This is a problem, because when we extract a flow from a packet,
we do not memset() anymore the struct sw_flow to 0.
This commit gets rid of sw_flow_mask_set() and introduces mask_set_nlattr(),
which operates on the netlink attributes rather than on the mask key. Using
this approach we are sure that only the bytes that the user provided in the
flow are matched.
Also, if the parse_flow_mask_nlattrs() for the mask ENCAP attribute fails, we
now return with an error.
This bug is introduced by commit 0714812134d7dcadeb7ecfbfeb18788aa7e1eaac
("openvswitch: Eliminate memset() from flow_extract").
Reported-by: Alex Wang <alexw@nicira.com>
Signed-off-by: Daniele Di Proietto <ddiproietto@vmware.com>
Signed-off-by: Andy Zhou <azhou@nicira.com>
Signed-off-by: Pravin B Shelar <pshelar@nicira.com>
---
net/openvswitch/flow_netlink.c | 93 +++++++++++++++++++++++++++++++---------
1 files changed, 72 insertions(+), 21 deletions(-)

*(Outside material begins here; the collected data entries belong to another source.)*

variable {s t : State} {l : Line} {i : Instr}

theorem exec_halt (s : State) : exec .halt s = .next (halt .haltInstruction s) := rfl

theorem exec_unrecognized (op : Token) (args : List Token) (s : State) :
    exec (.unrecognized op args) s = .next (s.emit (.unrecognized ⟨op, args⟩)) := rfl

/-- A cycle whose meaning halts the run adds the register report (R115). -/
theorem step_of_exec_halted {r : HaltReason} (hl : s.Fetches l) (hd : decode l = .ok i)
    (ht : exec i (fetched l s) = .next t) (hr : t.status = .halted r) :
    step s = .next (t.emit (.registers t.regs)) := by
  rw [step_of_exec hl hd ht, reportIfHalted_of_halted hr]

theorem fetch_ir_of_lt (h : s.pc < s.program.length) : (fetch s).ir = .line s.program[s.pc] := by
  rw [fetch_of_some (List.getElem?_eq_getElem h), State.setPc_ir, State.setIr_ir]

/-- Settles O18: outside the program the step is the halt of END, and inside it fetch puts a line in `ir`. -/
theorem endOfProgramHalts : Obligations.EndOfProgramHalts := by
  intro s hrunning
  refine ⟨fun hend => ?halts, fun hin => ?noEnd⟩
  case halts => exact step_of_end hrunning (List.getElem?_eq_none hend)
  case noEnd => simp [fetch_ir_of_lt hin]

/-- Settles O53: the meaning of HALT, and its cycle, which reports the registers that HALT leaves as they are. -/
theorem haltHalts : Obligations.HaltHalts :=
  ⟨exec_halt, fun s l hl hd => step_of_exec_halted hl hd (exec_halt (fetched l s)) (halt_status _ _)⟩

/-- Settles O54: such a line decodes to the catch-all row, whose meaning leaves the run in progress. -/
theorem unrecognizedOpcodeOnlyReports : Obligations.UnrecognizedOpcodeOnlyReports := by
  refine ⟨fun s op args => exec_unrecognized op args s, ?cycle⟩
  case cycle =>
    intro s l hl hop
    have hd : decode l = .ok (.unrecognized l.op l.args) := decode_of_none (ofToken_eq_none.mpr hop)
    exact step_of_exec_running hl hd (exec_unrecognized l.op l.args (fetched l s)) hl.1

end Sys2Proof.Machine

end

/-! ### Source registers are checked in order (60_exceptions.md R213) -/

section

namespace Sys2Proof.Machine

variable {s : State} {i : Nat}

/-- A read in range goes on with the register's value. -/
theorem orRaise_readReg_of_lt (h : i < s.params.numRegs) (k : Value → StepOutcome) :
    orRaise (readReg i s) s k = k (s.regs.getD i 0) := by
  rw [readReg_of_lt h, orRaise_ok]

/-- A read out of range faults whatever was to follow. -/
theorem orRaise_readReg_of_le (h : s.params.numRegs ≤ i) (k : Value → StepOutcome) :
    orRaise (readReg i s) s k = .next (takeFault (.invalidRegister i) s) := by
  rw [readReg_of_le h, orRaise_error]

/-- Settles O37: ADD and SUB are the read of their first source, then the read of their second, then the rest. -/
theorem sourceRegistersAreCheckedInOrder : Obligations.SourceRegistersAreCheckedInOrder := by
  intro s rd rs1 rs2
  refine ⟨?first, ?second⟩
  case first =>
    intro h1
    exact ⟨orRaise_readReg_of_le h1 _, orRaise_readReg_of_le h1 _⟩
  case second =>
    intro h1 h2
    constructor
    · exact (orRaise_readReg_of_lt h1 _).trans (orRaise_readReg_of_le h2 _)
    · exact (orRaise_readReg_of_lt h1 _).trans (orRaise_readReg_of_le h2 _)

end Sys2Proof.Machine

end

/-! ### Which cycles fault, and what they leave (60_exceptions.md R201, R208, R211) -/

section

namespace Sys2Proof.Machine

variable {s t : State} {i : Instr} {f : Fault}

/-- Settles O24: the step takes the fault in the fetched state, whose `pc - 1` is the position of the line. -/
theorem malformedLineFaults : Obligations.MalformedLineFaults :=
  fun _ _ _ hl hd => step_of_malformed hl hd

/-- A meaning that faults takes a fault of R201's last column where it starts, or for INPUT after the take of an
integer. -/
theorem ExecEffect.of_faulted (he : ExecEffect i s t) (hs : s.status = .running) (ht : t.status = .faulted f) :
    f.CanEndRun ∧ (t = takeFault f s ∨ (∃ rd, i = .input rd) ∧ t = takeFault f (ioIn s).2) := by
  cases he with
  | faulted g hg hi =>
    obtain rfl : g = f := by simpa using ht
    exact ⟨hg, .inl rfl⟩
  | inputFaulted rd g hg hi =>
    obtain rfl : g = f := by simpa using ht
    exact ⟨hg, .inr ⟨⟨rd, hi⟩, rfl⟩⟩
  | _ => simp [push, hs] at ht

/-- The same of a cycle: it has fetched a line, and the fault is taken in the fetched state, or for INPUT after the
take of an integer. -/
theorem step_faulted (hs : s.status = .running) (hstep : step s = .next t) (ht : t.status = .faulted f) :
    f.CanEndRun ∧ ∃ l, s.Fetches l ∧ (t = takeFault f (fetched l s) ∨
      (∃ rd, s.FetchesInstr (.input rd)) ∧ t = takeFault f (ioIn (fetched l s)).2) := by
  rcases step_cases s with ⟨hover, -⟩ | ⟨-, -, e⟩ | ⟨l, err, hl, -, e⟩ | ⟨l, i, u, hl, hd, -, he, e⟩
  · exact absurd hs hover
  all_goals
    rw [e] at hstep
    cases hstep
  · simp at ht
  · obtain rfl : .malformedInstruction l s.pc = f := by simpa using ht
    exact ⟨trivial, l, hl, .inl rfl⟩
  · have hu : u.status = .faulted f := (reportIfHalted_status u).symm.trans ht
    rw [reportIfHalted_of_not_halted (by simp [hu])]
    obtain ⟨hf, hwhere⟩ := he.of_faulted hs hu
    refine ⟨hf, l, hl, hwhere.imp_right ?_⟩
    rintro ⟨⟨rd, rfl⟩, hu⟩
    exact ⟨⟨rd, l, hl, hd⟩, hu⟩

/-- Settles O25: the fault is taken in the fetched state, and the take of an integer by INPUT leaves all but the
streams and the I/O trace. -/
theorem faultsArePrecise : Obligations.FaultsArePrecise := by
  intro s t f hs hstep ht
  obtain ⟨-, l, hl, hwhere⟩ := step_faulted hs hstep ht
  refine ⟨l, hl, ?_⟩
  rcases hwhere with rfl | ⟨⟨rd, hinput⟩, rfl⟩
  · simp
  · have hnot : ¬ ∀ rd, ¬ s.FetchesInstr (.input rd) := fun h => h rd hinput
    simp [hnot]

/-- The run has not ended in a fault that only a host call can raise. -/
def State.EndsNoHostFault (s : State) : Prop := ∀ f, s.status = .faulted f → f.CanEndRun

theorem step_keeps_endsNoHostFault (h : s.EndsNoHostFault) (hstep : step s = .next t) : t.EndsNoHostFault := by
  intro f ht
  by_cases hs : s.status = .running
  · exact (step_faulted hs hstep ht).1
  · obtain rfl : s = t := Host.Outcome.next.inj ((step_of_over hs).symm.trans hstep)
    exact h f ht

/-- Settles O26: a state that has not faulted has no such fault, every step keeps that it has none, and the three faults
are not among those that can end a run. -/
theorem hostOnlyFaultsNeverEndARun : Obligations.HostOnlyFaultsNeverEndARun := by
  intro k s t hsafe hrun
  have ht : t.EndsNoHostFault :=
    runFor_keeps (P := State.EndsNoHostFault) (fun _ _ => step_keeps_endsNoHostFault) k s t
      (fun f hf => absurd hf (hsafe f)) hrun
  exact ⟨fun g => ht (.invalidSegment g), fun g o => ht (.invalidOffset g o), fun n => ht (.unknownOperation n)⟩

end Sys2Proof.Machine

end

/-! ### Reset, process start and CPU construction (70_reset_and_hazards.md R231, R232) -/

section

namespace Sys2Proof.Machine

variable {p : Params} {segtab : List SegDescriptor} {mem : Memory} {ops : Registry} {rs : List Value}
  {program : List Line} {inputs : List Int} {s : State}

/-! What passes each check of a launch, and what fails it. -/

theorem paramsWf_iff : p.wf = true ↔ 1 ≤ p.numRegs := by
  simp [Params.wf]

theorem segtabWf_iff : p.segtabWf segtab = true ↔ ∀ d ∈ segtab, d.base + d.limit ≤ p.memorySize := by
  simp [Params.segtabWf]

theorem segtabWf_eq_false_iff :
    p.segtabWf segtab = false ↔ ∃ d ∈ segtab, p.memorySize < d.base + d.limit := by
  simp [Params.segtabWf]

diff --git a/net/openvswitch/flow_netlink.c b/net/openvswitch/flow_netlink.c
index 368f233..939bcb3 100644
--- a/net/openvswitch/flow_netlink.c
+++ b/net/openvswitch/flow_netlink.c
@@ -103,10 +103,19 @@ static void update_range__(struct sw_flow_match *match,
SW_FLOW_KEY_MEMCPY_OFFSET(match, offsetof(struct sw_flow_key, field), \
value_p, len, is_mask)
-static u16 range_n_bytes(const struct sw_flow_key_range *range)
-{
- return range->end - range->start;
-}
+#define SW_FLOW_KEY_MEMSET_FIELD(match, field, value, is_mask) \
+ do { \
+ update_range__(match, offsetof(struct sw_flow_key, field), \
+ sizeof((match)->key->field), is_mask); \
+ if (is_mask) { \
+ if ((match)->mask) \
+ memset((u8 *)&(match)->mask->key.field, value,\
+ sizeof((match)->mask->key.field)); \
+ } else { \
+ memset((u8 *)&(match)->key->field, value, \
+ sizeof((match)->key->field)); \
+ } \
+ } while (0)
static bool match_validate(const struct sw_flow_match *match,
u64 key_attrs, u64 mask_attrs)
@@ -809,13 +818,26 @@ static int ovs_key_from_nlattrs(struct sw_flow_match *match, u64 attrs,
return 0;
}
-static void sw_flow_mask_set(struct sw_flow_mask *mask,
- struct sw_flow_key_range *range, u8 val)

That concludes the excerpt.